2. The Bucking Bronco: Glyphosate’s Wild Ride Through American Agriculture
Before glyphosate became the bronc that threw half the country, it was introduced as a miracle horse—gentle, predictable, and supposedly safe enough to drink. That last claim came from a Monsanto spokesperson who later tried to backpedal faster than a rodeo clown realizing he just stepped in front of a bull instead of a horse. (He refused to drink it when offered. The internet remembers.)
Roundup hit the market in 1974, and by the 1990s, the introduction of Roundup Ready crops turned glyphosate from a tool into a lifestyle. Suddenly, farmers could spray fields wall to wall without worrying about killing their corn, soybeans, cotton, canola, alfalfa, and sugar beets. It was the agricultural equivalent of being told you could eat cheeseburgers every day and lose weight.
For a while, it worked. Weeds died, yields rose, and the chemical rodeo crowd roared. Extension agents praised the simplicity. Agribusinesses praised the margins. Farmers praised the time saved. And Monsanto praised itself, loudly and often. But every bronc has a breaking point.

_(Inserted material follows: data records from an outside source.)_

-- ==== Sys2Proof/Machine/Regs.lean ====
section
/-! DEFINITION. The BAR0 registers (R454, R455): offsets, fields with their places, and one row of masks per register
class: cold-reset word, RW, W1C, WO and RO bits, and the bits marked (kept) (R4, R5). Offsets and fields bear the
manual's names; a per-instance register takes its instance numbers in the manual's own counting. -/

namespace Sys2Proof.Machine

/-- A field of a BAR0 register: byte offset, lowest bit, width. -/
structure Fld where
  off : Nat
  lo : Nat
  w : Nat
deriving DecidableEq, Repr

/-- A class of registers of one layout, `n1` instances `s1` bytes apart and in each of them `n2` instances `s2` bytes
apart, with its cold-reset word and its access masks (R5) the mask of its (kept) bits (R4),
and the lowest bit of each field. -/
structure RegClass where
  base : Nat
  n1 : Nat
  s1 : Nat
  n2 : Nat
  s2 : Nat
  cold : Nat
  rw : Nat
  w1c : Nat
  wo : Nat
  ro : Nat
  kept : Nat
  starts : Nat
deriving DecidableEq, Repr

/-- SYS_ID. -/
def SYS_ID : Nat := 0x0000
def SYS_ID.VENDOR : Fld := ⟨SYS_ID, 0, 16⟩
def SYS_ID.DEVICE : Fld := ⟨SYS_ID, 16, 16⟩

/-- SYS_REV. -/
def SYS_REV : Nat := 0x0004
def SYS_REV.HW_ISSUE : Fld := ⟨SYS_REV, 0, 8⟩
def SYS_REV.VARIANT : Fld := ⟨SYS_REV, 8, 1⟩

/-- SYS_FW_VER. -/
def SYS_FW_VER : Nat := 0x0008
def SYS_FW_VER.VERSION : Fld := ⟨SYS_FW_VER, 0, 24⟩
def SYS_FW_VER.MFC : Fld := ⟨SYS_FW_VER, 24, 8⟩

/-- SYS_CFG_STAT. -/
def SYS_CFG_STAT : Nat := 0x0010
def SYS_CFG_STAT.STATE : Fld := ⟨SYS_CFG_STAT, 0, 2⟩
def SYS_CFG_STAT.CAUSE : Fld := ⟨SYS_CFG_STAT, 2, 3⟩
def SYS_CFG_STAT.A_VALID : Fld := ⟨SYS_CFG_STAT, 5, 1⟩
def SYS_CFG_STAT.B_VALID : Fld := ⟨SYS_CFG_STAT, 6, 1⟩
def SYS_CFG_STAT.LOADED : Fld := ⟨SYS_CFG_STAT, 7, 1⟩
def SYS_CFG_STAT.LATENT : Fld := ⟨SYS_CFG_STAT, 8, 1⟩

/-- SYS_CFG_DIFF. -/
def SYS_CFG_DIFF : Nat := 0x0014
def SYS_CFG_DIFF.OFFSET : Fld := ⟨SYS_CFG_DIFF, 0, 16⟩
def SYS_CFG_DIFF.COUNT : Fld := ⟨SYS_CFG_DIFF, 16, 16⟩

/-- SYS_FEED_STAT. -/
def SYS_FEED_STAT : Nat := 0x0018
def SYS_FEED_STAT.A_OK : Fld := ⟨SYS_FEED_STAT, 0, 1⟩
def SYS_FEED_STAT.B_OK : Fld := ⟨SYS_FEED_STAT, 1, 1⟩
def SYS_FEED_STAT.ACTIVE : Fld := ⟨SYS_FEED_STAT, 2, 1⟩
def SYS_FEED_STAT.RETURN_PEND : Fld := ⟨SYS_FEED_STAT, 3, 1⟩
def SYS_FEED_STAT.HOLDUP : Fld := ⟨SYS_FEED_STAT, 4, 1⟩
def SYS_FEED_STAT.A_V : Fld := ⟨SYS_FEED_STAT, 8, 8⟩
def SYS_FEED_STAT.B_V : Fld := ⟨SYS_FEED_STAT, 16, 8⟩
def SYS_FEED_STAT.BANK_V : Fld := ⟨SYS_FEED_STAT, 24, 8⟩

/-- SYS_FEED_CFG. -/
def SYS_FEED_CFG : Nat := 0x001C
def SYS_FEED_CFG.RETURN_T : Fld := ⟨SYS_FEED_CFG, 0, 12⟩

/-- SYS_STICKY. -/
def SYS_STICKY : Nat := 0x0020
def SYS_STICKY.A_LOST : Fld := ⟨SYS_STICKY, 0, 1⟩
def SYS_STICKY.B_LOST : Fld := ⟨SYS_STICKY, 1, 1⟩
def SYS_STICKY.SWITCHOVER : Fld := ⟨SYS_STICKY, 2, 1⟩
def SYS_STICKY.EJECT : Fld := ⟨SYS_STICKY, 3, 1⟩
def SYS_STICKY.DRAINED : Fld := ⟨SYS_STICKY, 4, 1⟩
def SYS_STICKY.FORCED : Fld := ⟨SYS_STICKY, 5, 1⟩
def SYS_STICKY.ID_BAD : Fld := ⟨SYS_STICKY, 6, 1⟩
def SYS_STICKY.REJECT : Fld := ⟨SYS_STICKY, 7, 1⟩

/-- SYS_SLOT. -/
def SYS_SLOT : Nat := 0x0024
def SYS_SLOT.MODULE : Fld := ⟨SYS_SLOT, 0, 10⟩
def SYS_SLOT.ID_VALID : Fld := ⟨SYS_SLOT, 10, 1⟩
def SYS_SLOT.LATCH : Fld := ⟨SYS_SLOT, 11, 1⟩
def SYS_SLOT.REMOVE : Fld := ⟨SYS_SLOT, 12, 2⟩

/-- SYS_POWER. -/
def SYS_POWER : Nat := 0x0028
def SYS_POWER.CARD : Fld := ⟨SYS_POWER, 0, 16⟩
def SYS_POWER.DIE : Fld := ⟨SYS_POWER, 16, 16⟩

/-- SYS_CNT. -/
def SYS_CNT : Nat := 0x002C
def SYS_CNT.SWITCHOVER : Fld := ⟨SYS_CNT, 0, 16⟩
def SYS_CNT.FORCED : Fld := ⟨SYS_CNT, 16, 16⟩

/-- SYS_CNT_CLR. -/
def SYS_CNT_CLR : Nat := 0x0030
def SYS_CNT_CLR.CNT : Fld := ⟨SYS_CNT_CLR, 0, 1⟩

/-- TIM_CTRL. -/
def TIM_CTRL : Nat := 0x1000
def TIM_CTRL.PTP_EN : Fld := ⟨TIM_CTRL, 0, 1⟩
def TIM_CTRL.TRANSPORT : Fld := ⟨TIM_CTRL, 1, 1⟩
def TIM_CTRL.PORT_PREF : Fld := ⟨TIM_CTRL, 2, 1⟩
def TIM_CTRL.PULSE_DISCIPLINE : Fld := ⟨TIM_CTRL, 3, 1⟩
def TIM_CTRL.DOMAIN : Fld := ⟨TIM_CTRL, 4, 8⟩

/-- TIM_STATUS. -/
def TIM_STATUS : Nat := 0x1004
def TIM_STATUS.TIME_STATE : Fld := ⟨TIM_STATUS, 0, 2⟩
def TIM_STATUS.ACTIVE_PORT : Fld := ⟨TIM_STATUS, 2, 1⟩
def TIM_STATUS.PULSE_STATE : Fld := ⟨TIM_STATUS, 3, 2⟩
def TIM_STATUS.STEP_SEEN : Fld := ⟨TIM_STATUS, 5, 1⟩
def TIM_STATUS.TSQ_OVF : Fld := ⟨TIM_STATUS, 6, 1⟩
def TIM_STATUS.OVERRUN : Fld := ⟨TIM_STATUS, 7, 1⟩
def TIM_STATUS.CFG_REJECT : Fld := ⟨TIM_STATUS, 8, 1⟩
def TIM_STATUS.LATE_TRIGGER : Fld := ⟨TIM_STATUS, 9, 1⟩

/-- TIM_SERVO_CFG. -/
def TIM_SERVO_CFG : Nat := 0x1008
def TIM_SERVO_CFG.KP_SHIFT : Fld := ⟨TIM_SERVO_CFG, 0, 4⟩
def TIM_SERVO_CFG.KI_SHIFT : Fld := ⟨TIM_SERVO_CFG, 4, 4⟩
def TIM_SERVO_CFG.STEP_THR : Fld := ⟨TIM_SERVO_CFG, 8, 16⟩

/-- TIM_HOLDOVER_CFG. -/
def TIM_HOLDOVER_CFG : Nat := 0x100C
def TIM_HOLDOVER_CFG.HOLDOVER_LIMIT : Fld := ⟨TIM_HOLDOVER_CFG, 0, 16⟩
def TIM_HOLDOVER_CFG.ANNOUNCE_TO : Fld := ⟨TIM_HOLDOVER_CFG, 16, 8⟩

/-- TIM_OFFSET. -/
def TIM_OFFSET : Nat := 0x1010
def TIM_OFFSET.OFFSET : Fld := ⟨TIM_OFFSET, 0, 32⟩

/-- TIM_RATE_ADJ. -/
def TIM_RATE_ADJ : Nat := 0x1014
def TIM_RATE_ADJ.RATE_ADJ : Fld := ⟨TIM_RATE_ADJ, 0, 32⟩

/-- TIM_NOW_LO. -/
def TIM_NOW_LO : Nat := 0x1018
def TIM_NOW_LO.NOW : Fld := ⟨TIM_NOW_LO, 0, 32⟩

/-- TIM_NOW_HI. -/
def TIM_NOW_HI : Nat := 0x101C
def TIM_NOW_HI.NOW : Fld := ⟨TIM_NOW_HI, 0, 32⟩

/-- TIM_FRAME_PM_LO. -/
def TIM_FRAME_PM_LO : Nat := 0x1020
def TIM_FRAME_PM_LO.FRAME_PM : Fld := ⟨TIM_FRAME_PM_LO, 0, 32⟩

/-- TIM_FRAME_PM_HI. -/
def TIM_FRAME_PM_HI : Nat := 0x1024
def TIM_FRAME_PM_HI.FRAME_PM : Fld := ⟨TIM_FRAME_PM_HI, 0, 32⟩

/-- TIM_FRAME_NUM. -/
def TIM_FRAME_NUM : Nat := 0x1028
def TIM_FRAME_NUM.FRAME_NUM : Fld := ⟨TIM_FRAME_NUM, 0, 32⟩

/-- TIM_FRAME_LIVE. -/
def TIM_FRAME_LIVE : Nat := 0x102C
def TIM_FRAME_LIVE.FRAME_LIVE : Fld := ⟨TIM_FRAME_LIVE, 0, 32⟩

/-- TIM_FRAME_CFG. -/
def TIM_FRAME_CFG : Nat := 0x1030
def TIM_FRAME_CFG.FRAME_SLEW : Fld := ⟨TIM_FRAME_CFG, 0, 9⟩

/-- TIM_PULSE_CFG. -/
def TIM_PULSE_CFG : Nat := 0x1034
def TIM_PULSE_CFG.WINDOW : Fld := ⟨TIM_PULSE_CFG, 0, 12⟩
def TIM_PULSE_CFG.MISS_LIMIT : Fld := ⟨TIM_PULSE_CFG, 12, 4⟩
def TIM_PULSE_CFG.RECOVER : Fld := ⟨TIM_PULSE_CFG, 16, 8⟩
def TIM_PULSE_CFG.GUARD : Fld := ⟨TIM_PULSE_CFG, 24, 4⟩

/-- TIM_PULSE_STAT. -/
def TIM_PULSE_STAT : Nat := 0x1038
def TIM_PULSE_STAT.ERR : Fld := ⟨TIM_PULSE_STAT, 0, 16⟩
def TIM_PULSE_STAT.MISSED : Fld := ⟨TIM_PULSE_STAT, 16, 8⟩
def TIM_PULSE_STAT.SPURIOUS : Fld := ⟨TIM_PULSE_STAT, 24, 8⟩

/-- TIM_OVERRUN_CNT. -/
def TIM_OVERRUN_CNT : Nat := 0x103C
def TIM_OVERRUN_CNT.UPLOAD : Fld := ⟨TIM_OVERRUN_CNT, 0, 8⟩
def TIM_OVERRUN_CNT.TILE : Fld := ⟨TIM_OVERRUN_CNT, 8, 8⟩
def TIM_OVERRUN_CNT.CONTROL : Fld := ⟨TIM_OVERRUN_CNT, 16, 8⟩
def TIM_OVERRUN_CNT.PUBLISH : Fld := ⟨TIM_OVERRUN_CNT, 24, 8⟩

Glyphosate didn’t just knock out weeds—it bucked soil microbial communities harder than a bronc fresh out of the chute. The soil food web, that delicate underground choreography of bacteria, fungi, nematodes, and microarthropods, took hit after hit. The shikimate pathway—the biochemical route glyphosate targets—isn’t just in weeds. It’s in microbes and microbes are the livestock of the soil. Imagine culling half your herd (the best ones) and expecting the ranch to run the same.
Then came the superweeds. Palmer amaranth, waterhemp, marestail—the feral mustangs of the chemical prairie. Unbroken, unbothered, and multiplying. They evolved resistance faster than corporate PR teams could draft new talking points. Farmers were told they could ride this horse forever, but the horse started kicking.
Glyphosate sits in the EPSPS inhibitor family of herbicides, a mode of action defined by its ability to block the 5 enolpyruvylshikimate 3 phosphate synthase (EPSPS) enzyme inside the shikimate pathway, a biochemical route plants and many microbes use to produce the aromatic amino acids tryptophan, tyrosine, and phenylalanine. When glyphosate binds to EPSPS, the pathway stalls, shikimate intermediates accumulate, protein synthesis collapses, and the plant starves at the metabolic level. From a chemical designer’s perspective, it’s a clean, elegant biochemical choke point, which is why glyphosate became the dominant herbicide of the last half century. What’s striking is that glyphosate is essentially alone in this mode of action: the EPSPS inhibitor group contains glyphosate as its sole commercial representative, with no broad suite of chemical cousins the way ALS inhibitors have entire families. That uniqueness was once marketed as a strength—no cross resistance, no competing chemistries, no redundancy needed—but it also meant agriculture leaned on a single molecular mechanism with no backup plan. The result was predictable to agronomists: resistance evolved anyway, soil microbes felt the collateral damage, and their “one trick pony” strategy aged about as well as any other monoculture.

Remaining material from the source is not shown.